In my usual prolix way, I left a very long response to a Facebook post about Turkey.  So I think I should post it on my blog.  I’m responding to an article from The New Yorker, ‘Letter from Turkey: The Deep State, The Prime Minister is revered as a moderate, but how far will he go to stay in power’ by Dexter Filkins (a real New Yorker name).

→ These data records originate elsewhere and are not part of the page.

/-- A held table command is acknowledged, timed out, applied at its beat, or replaced by the peer's tables (rests on R239, R240, R242, R248,
R504, spec/05_vats_snapshots_published.md, log entry 167). -/
def Obligations.TableCommandsApplyInBothHeads : Prop :=
  (∀ (snp : Bool) (op target beat : Nat) (args : List Nat) (s : State), op ≠ 0 → s.beat + 16 < beat → exec (.peerTableCmdRx snp op target beat args) s =
    .next (({ s with vat := { s.vat with cmds := s.vat.cmds ++ [⟨snp, op, target, args, beat, false, true⟩] } } : State).sendPeer 8 0 [b2n snp, beat])) ∧
  (∀ (snp : Bool) (op target beat : Nat) (args : List Nat) (s : State), op ≠ 0 → beat ≤ s.beat + 16 → exec (.peerTableCmdRx snp op target beat args) s =
    .next s) ∧
  (∀ (snp : Bool) (target beat : Nat) (args : List Nat) (s : State), exec (.peerTableCmdRx snp 0 target beat args) s = .next
    { s with vat := { s.vat with cmds := s.vat.cmds.filter (fun c => c.own || c.snp != snp || c.applyBeat != beat) } }) ∧
  (∀ (snp : Bool) (s : State), exec (.peerTableAckRx snp) s = .next
    { s with vat := { s.vat with cmds := s.vat.cmds.map (fun c => if c.own && c.snp == snp && decide (s.beat + 16 < c.applyBeat) then { c with acked := true } else c) } }) ∧
  (∀ (c : TCmd) (s : State), s.vat.cmds.find? (fun c => c.own && !c.acked && decide (c.applyBeat ≤ s.beat + 16)) = some c → exec .tableCmdAckTimeout s =
    .next
    (let u := ({ s with vat := { s.vat with cmds := s.vat.cmds.filter (· != c) } } : State).tblResult c.snp 3 Cond.TABLE_CMD_PEER_NO_ACK c.applyBeat; if u.mode = .paired then u.sendPeer 7 0 [b2n c.snp, 0, c.target, c.applyBeat] else u)) ∧
  (∀ (c : TCmd) (s t : State), s.vat.cmds = [c] → c.due s.beat = true → s.serving = true → c.snp = false → c.op ≠ 4 → t =
    ({ s with vat := { s.vat with cmds := [] } } : State).applyVat c.op c.target c.args → t.vat.freezing = none → exec .tableCmdApply s = .next (if
    c.own = true then t.tblResult false 1 0 c.applyBeat else t)) ∧
  (∀ (c : TCmd) (s t : State), s.vat.cmds = [c] → c.due s.beat = true → s.serving = true → c.snp = true → t =
    ({ s with vat := { s.vat with cmds := [] } } : State).applySnp c.op c.target c.applyBeat c.args → t.vat.freezing = none → exec .tableCmdApply s =
    .next (if c.own = true then t.tblResult true 1 0 c.applyBeat else t)) ∧
  (∀ (c : TCmd) (s t : State), s.vat.cmds = [c] → c.due s.beat = true → s.serving = true → c.snp = false → c.own = true → c.op = 4 → t =
    ({ s with vat := { s.vat with cmds := [] } } : State).applyVat 4 c.target c.args → t.vat.freezing = none → exec .tableCmdApply s = .next (if
    t.vatWritesLeft (c.target % 4096) = true then { t with vat := { t.vat with freezing := some (c.target % 4096, c.applyBeat) } } else t.tblResult
    false 1 0 c.applyBeat)) ∧
  (∀ (c : TCmd) (s : State), s.vat.cmds = [c] → c.due s.beat = true → s.serving = false → s.vat.freezing = none → exec .tableCmdApply s = .next
    (let t : State := { s with vat := { s.vat with cmds := [] } }; if c.own = true then t.tblResult c.snp 0 0 c.applyBeat else t)) ∧
  (∀ (s : State), s.vat.cmds.all (fun c => !c.due s.beat) = true → s.vat.freezing = none → exec .tableCmdApply s = .next s) ∧
  (∀ (v b : Nat) (s : State), s.vat.cmds = [] → s.vat.freezing = some (v, b) → s.vatWritesLeft v = false → exec .tableCmdApply s = .next
    (({ s with vat := { s.vat with freezing := none } } : State).tblResult false 1 0 b)) ∧
  (∀ (vats vols snaps : List (Nat × List Nat)) (s : State), exec (.peerTablesRx vats vols snaps) s = .next ((s.modVat (fun t =>
    { t with vats := vats.foldl (fun m q => AL.put q.1 ({ state := q.2.getD 0 0, isSealed := q.2.getD 1 0 == 1, published := q.2.getD 2 0 == 1, cdAllow := q.2.getD 3 0 == 1, comp := q.2.getD 4 0, keyGen := q.2.getD 5 0, oldLive := q.2.getD 6 0 == 1, oldGen := q.2.getD 7 0, salt := (s.sec.pairKey.bind (fun k => Config.keyUnwrap k (q.2.getD 8 0))).getD 0 } : Vat) m) [], vols := vols.foldl (fun m q => AL.put q.1 ({ state := q.2.getD 0 0, vat := q.2.getD 1 0, profile := q.2.getD 2 0, sizeM1 := q.2.getD 3 0, origin := if q.2.getD 4 0 = 0 then none else some (q.2.getD 4 0 - 1), snapBeats := q.2.drop 5 } : Vol) m) [], snaps := snaps.foldl (fun m q => AL.put q.1 ({ state := q.2.getD 0 0, vol := q.2.getD 1 0, beat := q.2.getD 2 0, sizeM1 := q.2.getD 3 0 } : Snap) m) [] })).saltsStore.set
    F.PRL_PAIR_STAT_TABLES_SYNCED 1))

/-- The sweep of a re-dye passes bands and ends, and a deleted volume or snapshot gives back its pages (rests on R225, R226, R229, R230, R233,
R245, R262, R292, spec/05_vats_snapshots_published.md). -/
def Obligations.DeletedThingsAreReleasedAndReDyed : Prop :=
  (∀ (n : Nat) (failed : List Nat) (s : State), s.get F.VAT_REDYE_STAT_ACTIVE ≠ 0 → s.mode = .paired → s.vat.sweepLeft = [] → s.vat.ownEnded = true →
    exec (.redyeSweepStep failed true n) s = .next ((s.modVat (fun t => { t with peerSweep := some n })).redyeEnd n)) ∧
  (∀ (n : Nat) (failed : List Nat) (s : State), s.get F.VAT_REDYE_STAT_ACTIVE ≠ 0 → s.mode = .solo → s.vat.sweepLeft = [] → s.vat.ownEnded = true → exec
    (.redyeSweepStep failed false n) s = .next (s.redyeEnd 0)) ∧
  (∀ (n b : Nat) (l failed : List Nat) (s : State), s.get F.VAT_REDYE_STAT_ACTIVE ≠ 0 → s.serving = true → s.vat.sweepLeft = b :: l → s.loadAtMost (s.get
    F.VAT_REDYE_CFG_MAX_LOAD_PCT) = true → s.vat.ownEnded = false → s.oldChunks b = [] → s.sweepAfter b ≠ [] → exec (.redyeSweepStep failed false n) s
    = .next (s.sweepTo (s.sweepAfter b))) ∧
  (∀ (n b : Nat) (l failed : List Nat) (s : State), s.get F.VAT_REDYE_STAT_ACTIVE ≠ 0 → s.serving = true → s.vat.sweepLeft = b :: l → s.loadAtMost (s.get
    F.VAT_REDYE_CFG_MAX_LOAD_PCT) = false → s.vat.ownEnded = false → exec (.redyeSweepStep failed false n) s = .next s) ∧
  (∀ (vol n : Nat) (x : Vol) (s t : State), AL.get vol s.vat.vols = some x → x.state = 2 → s.vat.snaps.any (fun q => q.2.vol == vol) = false → t =
    ((s.spacePages vol).take n).foldl (fun s k => s.releasePage k) s → exec (.volumeRefRelease vol n) s = .next (if t.spacePages vol = [] ∧
    !t.write.upd.any (fun q => !q.2.applied && q.2.val.ofVol vol) then (t.modVat (fun t => { t with vols := AL.del vol t.vols })).vatFreeCheck x.vat
    else t)) ∧
  (∀ (n k : Nat) (x : Snap) (s t : State), AL.get n s.vat.snaps = some x → x.state = 2 → t = ((s.spacePages (snapSpace n)).take k).foldl (fun s k =>
    s.reclaimPage n k) s → exec (.snapshotRefRelease n k) s = .next (if t.spacePages (snapSpace n) = [] ∧ !t.vat.vols.any (fun q => q.2.origin == some
    n) then { t with vat := { t.vat with snaps := AL.del n t.vat.snaps } } else t))

/-- Leaves load with their result, dirty pages are written back, checkpoints are taken when due (rests on R255, R258, R259, R260, R266, R267,
R268, R269, R270, R303, spec/06_flash_translation.md, log entries 153 and 174). -/
def Obligations.MetadataIsLoadedWrittenAndChecked : Prop :=
  (∀ (m kind space leaf : Nat) (pin snap : Bool) (s : State), s.judge m Slot.FTL 0x128 true true = none → s.get F.FTL_DIR_STAT_BUSY ≠ 1 → exec
    (.ftlDirLoad m kind pin snap space leaf) s = .next ((s.modFtl (fun t =>
    { t with loadKey := some (leafKey kind (if kind = 1 ∧ snap then snapSpace space else space) leaf, pin) })).set F.FTL_DIR_STAT_BUSY 1)) ∧
  (∀ (m kind space leaf : Nat) (pin snap : Bool) (s : State), s.judge m Slot.FTL 0x128 true true = none → s.get F.FTL_DIR_STAT_BUSY = 1 → exec
    (.ftlDirLoad m kind pin snap space leaf) s = .next (s.raise Slot.FTL Cond.DIR_LOAD_BUSY)) ∧
  (∀ (ok : Bool) (k : Nat) (pin : Bool) (s : State), s.ftl.loadKey = some (k, pin) → (k / 2 ^ 60 = 0 → exec (.ftlDirLoadDone ok) s = .next (s.dirDone 3))
    ∧ (k / 2 ^ 60 ≠ 0 → s.leafHere k = true → exec (.ftlDirLoadDone ok) s = .next ((s.leafPut k pin).dirDone 0)) ∧ (k / 2 ^ 60 ≠ 0 → s.leafHere k =
    false → s.rootHas k = false → exec (.ftlDirLoadDone ok) s = .next (s.dirDone 1))) ∧
  (∀ (k : Nat) (pin : Bool) (s t : State), s.ftl.loadKey = some (k, pin) → k / 2 ^ 60 ≠ 0 → s.leafHere k = false → s.rootHas k = true → (s.ftl.loadAgain
    = true → exec (.ftlDirLoadDone false) s = .next (s.dirDone 2)) ∧ (s.ftl.loadAgain = false → exec (.ftlDirLoadDone false) s = .next ((s.raise
    Slot.FTL Cond.META_CHECK_FAIL (k % 2 ^ 36)).modFtl (fun t => { t with loadAgain := true }))) ∧ (s.leafRoom = none → exec (.ftlDirLoadDone true) s =
    .next (s.dirDone 2)) ∧ (s.leafRoom = some t → exec (.ftlDirLoadDone true) s = .next (((t.leafPut k pin).bump F.FTL_CNT_DIR_LOAD_COUNT).dirDone 0))) ∧
  (∀ (r : Nat) (s : State), (s.dirDone r).ftl = { s.ftl with loadKey := none, loadAgain := false } ∧ (s.dirDone r).get F.FTL_DIR_STAT_BUSY = 0 ∧ (r < 4 →
    (s.dirDone r).get F.FTL_DIR_STAT_RESULT = r)) ∧
  (∀ (key kind : Nat) (ctb : Bool) (g : MetaPage) (s : State), kind = (if ctb = true then 2 else 1) → s.metaPage ctb key = some g → g.resident = true →
    g.dirty = true → g.pins = 0 → s.homeOf (metaHome ctb key) = true → ctb = true ∨ s.emptyPage key = false → exec (.pageWriteBack kind key) s = .next
    (match s.place (if ctb then 3 else 2) key s.placeShard 1 8 (fun _ => s.metaBytes (if ctb then 2 else 1) key) with | (none, u) => u | (some _, u) => u.modMeta ctb key (fun g => { g with dirty := false, pins := g.pins + 1, stamp := g.top }))) ∧
  (∀ (key : Nat) (g : MetaPage) (s : State), s.metaPage false key = some g → g.resident = true → g.dirty = true → g.pins = 0 → s.homeOf (metaHome false
    key) = true → s.emptyPage key = true → exec (.pageWriteBack 1 key) s = .next (s.pageFree key g)) ∧
  (∀ (key : Nat) (s : State), s.ftl.sums.contains key = true → AL.has key s.ftl.sumCopies = false → s.homeOf (key / 2048 % 2) = true → exec
    (.pageWriteBack 3 key) s = .next
    (match s.place 4 key s.placeShard 1 8 (fun _ => s.metaBytes 3 key) with | (none, u) => u | (some _, u) => u.modFtl (fun t => { t with sums := t.sums.filter (· != key), sumCopies := AL.put key (AL.getD key 0 t.sumTop) t.sumCopies }))) ∧
  (∀ (rp : Nat) (s : State), s.serving = true → s.ckptDue = true → exec (.checkpointWrite false rp) s = .next ((s.ckptBegin.raise Slot.FTL
    Cond.CKPT_WRITE_FAIL).sysWrite 2 s.ckptBegin.ckptRec.words) ∧ exec (.checkpointWrite true rp) s = .next
    (let u := s.ckptBegin; let v := ((u.ckptTake rp).bump F.FTL_CNT_CKPT_COUNT).bump F.FTL_CNT_LEAF_WB_COUNT (s.ftl.leaves.filter (fun q => q.2.dirty)).length; v.retireUpdates (if v.mode = .paired then min u.replayPoint rp else u.replayPoint))) ∧
  (∀ (ok : Bool) (rp : Nat) (s : State), s.serving = false ∨ s.ckptDue = false → exec (.checkpointWrite ok rp) s = .next s) ∧
  (∀ (s : State), s.get F.FTL_RECOVER_STAT_PHASE = 3 → exec .liveCountRecompute s = .next
    { s with ftl := { s.ftl with bands := AL.mapV (fun b x => { x with live := s.liveOf b }) s.ftl.bands, liveCountsGood := true } })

This is a good article. The one big gap is that they don’t seem to have picked up on the strength of tensions between Gülentists (followers of Fetullah Gülen, who leads the biggest religious community in Turkey, often known just as The Community)and non-Gülentists in the AKP. Also, they left out the ways in which the old ‘Kemalist’ (republican secularists linked to the Army, directly or in sentiments) establishment itself allied with religious conservatives at times. Essentially the article is what I was saying in conversations and in internet forums a few years ago. That is AKP (the governing party in Turkey) is Turkish nationalist and statist at heart, continued a pre-existing reform process, but has no genuine liberalising vision of its own, and is prepared to use unpleasant means to stay in power, and has used a parodic image of Kemalism to get misguided support from liberal opinion inside Turkey, and beyond.. I might seem to be childishly saying ‘I told you so’ (in relation to liberal-left fans of the AKP in general, and both libertarians and some parts of Marxist/Post-Marxist left opinion, yes really they have common ground ), but the fact is I did. There are a few points I would quibble with in the article, Aydınlık (Enlightenment) magazine could more accurately be described as far left with nationalist leanings, than ultranationalist. Some of the reforms attributed to Erdoğan (e.g. Kurdish language rights) took place under the arch-Kemalist predecessor, Bülent Ecevit. The article hints at, but does not make entirely clear the ambiguity in Turkey about who, and is who not, part of prevailing power. The relation of left-Kemalists to the state in the past is the most obvious example. Underlying the AKP/Gülenist take over of the state has been a division of secular democratic forces between Kemalists and anti-Kemalists, both purveying parodic negative views of each other. I hope we can now start to see a more nuanced debate about the negative and positive sides of Turkish republicanism, and new political groups emerging beyond some of the old divisions.